Kobe and Shaq. What doofuses. Personally, I think they should let them duke it out. A cage match on pay-per-view. I’d pay to watch, especially since Shaq the dumb would probably beat the crap out of Kobe the pussy.
And another thing (about why this season sucks)-- the returning champs front 5 are all injured? What the hell?
If the greatest hope a fan can have involves the fact that you are rejoicing over Vin Baker being on your team, then truly your organization is lost.
Of course, I live in Atlanta. Our greatest hope as an NBA town is that realignment next year will probably put us in the most pathetic professional sports division ever.
Miami, Orlando, Atlanta, Washington, and Charlotte (A soon to be expansion team.) Current combined record of 9-30. Egad.
Since my beloved Bullets have dropped 4 in a row, I’ve started watching a lot more Slamball. The last 2 minutes of the game actually lasts about 2 minutes, there’s no E! True Hollywood Story about any of the players (yet), and, most importantly, Bill Walton doesn’t announce.

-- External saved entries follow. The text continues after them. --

-- ==== Sys2Proof/Machine/Flags.lean ====
section
/-! DEFINITION. Every output and flag that is computed from the records: bolt drive, indicator and buzzer of a door,
sounder and beacon of a zone, the muster indicator, the status flags and the three direct lines. The owners "set them
again" whenever what they depend on changes, so each is a function of the state. -/

namespace Sys2Proof.Machine

/-! ### Door outputs (R51) -/

/-- The bolt drive (R51). A door in FAULT drives WITHDRAW while it drives an exit. -/
def boltDrive (d : Door) (c : DoorSettings) : BoltDrive :=
  match d.state with
  | .secured | .bolting => .throw
  | .unbolting | .released | .opened | .closedWait => .withdraw
  | .fault .stationLost =>
    match c.failMode with
    | .failSecure => .throw
    | .failRelease => .withdraw
  | .fault .boltJam | .fault .sensorConflict => if d.grant.isSome then .withdraw else .throw

/-- The indicator (R51). -/
def indicator (d : Door) : Indicator :=
  match d.state with
  | .secured | .unbolting | .bolting => .red
  | .released | .opened | .closedWait => if d.grant.isSome || d.effMode = .holdOpen then .green else .amber
  | .fault _ => .amber

/-! ### Watches (R142) -/

/-- A LONE_WORKER record names the slot (R139). -/
def Alarm.namesLoneWorker (o : Slot) (a : Alarm) : Bool :=
  decide (a.key.kind = .loneWorker) && decide (a.key.occupant = some o)

/-- The slot is named by a LONE_WORKER record (R139). -/
def State.namedLoneWorker (s : State) (o : Slot) : Bool :=
  s.alarms.any fun x => x.any (Alarm.namesLoneWorker o)

/-- The LONE_WORKER record that names the slot has its cause present (R142). -/
def State.loneWorkerCause (s : State) (o : Slot) : Bool :=
  s.alarms.any fun x => x.any fun a => a.namesLoneWorker o && decide (a.cause = some true)

/-- The watch of a slot. -/
def State.watch (s : State) (o : Slot) : Option Watch := (s.occupant o).bind Occupant.watch

/-- A watch is sounding (R142). -/
def State.sounding (s : State) (o : Slot) : Bool :=
  match s.watch o with
  | none => false
  | some w =>
    match w.stage with
    | .zero => false
    | .one | .two => true
    | .three => !s.namedLoneWorker o || s.loneWorkerCause o

/-- The watch has come to the stage at which it asks for the chime (R142). -/
def State.chimeStage (s : State) (o : Slot) : Bool :=
  match s.watch o with
  | some w => decide (w.stage = .two) || decide (w.stage = .three)
  | none => false

/-- The buzzer of a door (R135). -/
def State.buzzer (s : State) (d : DoorNo) : Bool :=
  (s.alarms.any fun x => x.any fun a =>
    (decide (a.key.kind = .forcedDoor) || decide (a.key.kind = .doorHeld)) && decide (a.key.door = some d)
      && !a.acknowledged && decide (a.cause = some true))
  || (!isOuter d && (s.list (roomOf d)).any s.sounding)

/-- The staff alarm unit's CHIME request on a zone (R142). -/
def State.chimeRequest (s : State) (z : Room) : Bool :=
  (s.list z).any fun o => s.sounding o && s.chimeStage o

/-! ### Zone outputs (R100) -/

/-- The sounder of a zone (R100). -/
def State.sounder (s : State) (z : Room) : Sounder :=
  match (s.zone z).state with
  | .normal | .isolated => if s.chimeRequest z then .chime else .off
  | .firstAlarm => .chime
  | .predischarge | .held | .releasing => .predischarge
  | .discharged | .releaseFailed => .released

/-- The beacon of a zone (R100). -/
def ZoneState.beacon : ZoneState → Bool
  | .normal | .isolated | .firstAlarm => false
  | .predischarge | .held | .releasing | .discharged | .releaseFailed => true

/-! ### Status flags (R173) -/

/-- ROSTER_HIGH (R24). -/
def State.rosterHigh (s : State) : Bool := decide (s.settings.rosterHigh ≤ s.totalCount)

/-- COMMIT_BUSY (R173). -/
def State.commitBusy (s : State) : Bool := s.commit.isSome

/-- CLOCK_INVALID (R149). -/
def State.clockInvalid (s : State) : Bool := s.wall.isNone

/-! ### Direct lines (R101, R134, R172, R177, R183) -/

/-- A zone state that asserts SUPPRESSION_ACTIVE (R101). -/
def ZoneState.suppression : ZoneState → Bool
  | .predischarge | .held | .releasing | .discharged | .releaseFailed => true
  | .normal | .isolated | .firstAlarm => false

/-- SUPPRESSION_ACTIVE as its owner computes it (R101). -/
def State.suppressionNow (s : State) : Bool := s.zones.any fun z => z.state.suppression

/-- GUARD as its owner computes it: a RAISED record or the overflow condition (R134). -/
def State.guardNow (s : State) : Bool := (s.alarms.any fun x => x.any fun a => !a.acknowledged) || s.overflow

/-- The mask enables a kind; the bits stand for the kinds in code order (R171, 11). -/
def maskBit (mask : BitVec 8) (kind : Nat) : Bool := mask.getLsbD kind

/-- ATTN as its owner computes it: an identity of an enabled kind is in the set (R172). -/
def State.attnNow (s : State) : Bool :=
  (maskBit s.attentionMask 0 && s.changes.zones.any id)
  || (maskBit s.attentionMask 1 && s.changes.alarms.any id)
  || (maskBit s.attentionMask 2 && s.changes.doors.any id)
  || (maskBit s.attentionMask 3 && s.changes.roster.any id)
  || (maskBit s.attentionMask 4 && s.changes.stations.any id)
  || (maskBit s.attentionMask 5 && s.changes.permits.any id)
  || (maskBit s.attentionMask 6 && s.changes.clock)
  || (maskBit s.attentionMask 7 && s.changes.status)

/-- The lines as their owners compute them. -/
def State.linesNow (s : State) : Lines := ⟨s.guardNow, s.suppressionNow, s.attnNow⟩

/-- The direct output lines: computed while NORMAL, held in LOW (R183), negated while the part is held (R177). -/
def State.lines (s : State) : Lines :=
  match s.power with
  | .running =>
    match s.supply with
    | .normal => s.linesNow
    | .low p => p.lines
  | .held _ _ | .loading => ⟨false, false, false⟩

/-- The muster indicator: AMBER while SUPPRESSION_ACTIVE is asserted (R93). -/
def State.musterIndicator (s : State) : Indicator :=
  if s.lines.suppressionActive then .amber else .green

/-! ### Output fields (R93, 11 "Output field") -/

/-- The code of an indicator (11). -/
def Indicator.code : Indicator → Nat
  | .red => 0 | .green => 1 | .amber => 2

/-- The code of a sounder pattern (11). -/
def Sounder.code : Sounder → Nat
  | .off => 0 | .chime => 1 | .predischarge => 2 | .released => 3

/-- The output field of a door station. -/
def State.doorOutput (s : State) (d : DoorNo) : Byte :=
  let drive := match boltDrive (s.door d) (s.doorSettings d) with
    | .throw => 0
    | .withdraw => 1
  BitVec.ofNat 8 (drive + 2 * (indicator (s.door d)).code + 8 * (s.buzzer d).toNat)

/-- The output field of a zone station. -/
def State.zoneOutput (s : State) (z : Room) : Byte :=
  BitVec.ofNat 8 ((s.sounder z).code + 4 * (s.zone z).state.beacon.toNat + 8 * (s.zone z).mainFire.toNat
    + 16 * (s.zone z).reserveFire.toNat)

/-- The output field of a station by its role. -/
def State.stationOutput (s : State) (t : StationId) : Byte :=
  match (s.entry t).role with
  | .door d => s.doorOutput d
  | .zone z => s.zoneOutput z
  | .muster => BitVec.ofNat 8 (2 * s.musterIndicator.code)
  | .unused => 0

/-! ### What the host link's data-out pin carries (R160) -/

inductive DataOut where
  /-- Between windows. -/
  | highImpedance
  /-- FFh. -/
  | filler
  /-- The answer, after any filler. -/
  | answer (a : Answer)
deriving DecidableEq, Repr

/-- The data out of a window step (R160). -/
def Framer.dataOut (f : Framer) : DataOut :=
  match f.step, f.answer with
  | .idle, _ => .highImpedance
  | .answering, some a => .answer a
  | .answering, none | .receiving, _ | .done, _ | .discarding, _ => .filler

end Sys2Proof.Machine
end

God willing, Kobe will be shipped off to a crowbar hotel and we’ll be spared more of this ridiculous Shaq-Kobe nonsense.
I’m having enough difficulty watching the Raptors’ “offense,” in which they “shoot” the ball at the basket. If you’re wondering why I put those words in quotation marks, just watch them try to run a “half-court set.” You’ll soon know why. In my agony, the last thing I need is to hear yet another announcer babbling about alleged marital problems at Staples Center.
Well as a huge Mailman fan, I have to go with LA this year, even though I can’t stand Kobe.
As a huge Van Gundy fan, I’ll be quietly pulling for Houston for years to come.
I also hope Lebron blows out his ACL, and that McDyess (AKA Grant Hill) blows his out his stupid knee and retires already. The hope he gives to Knick fans is sickening.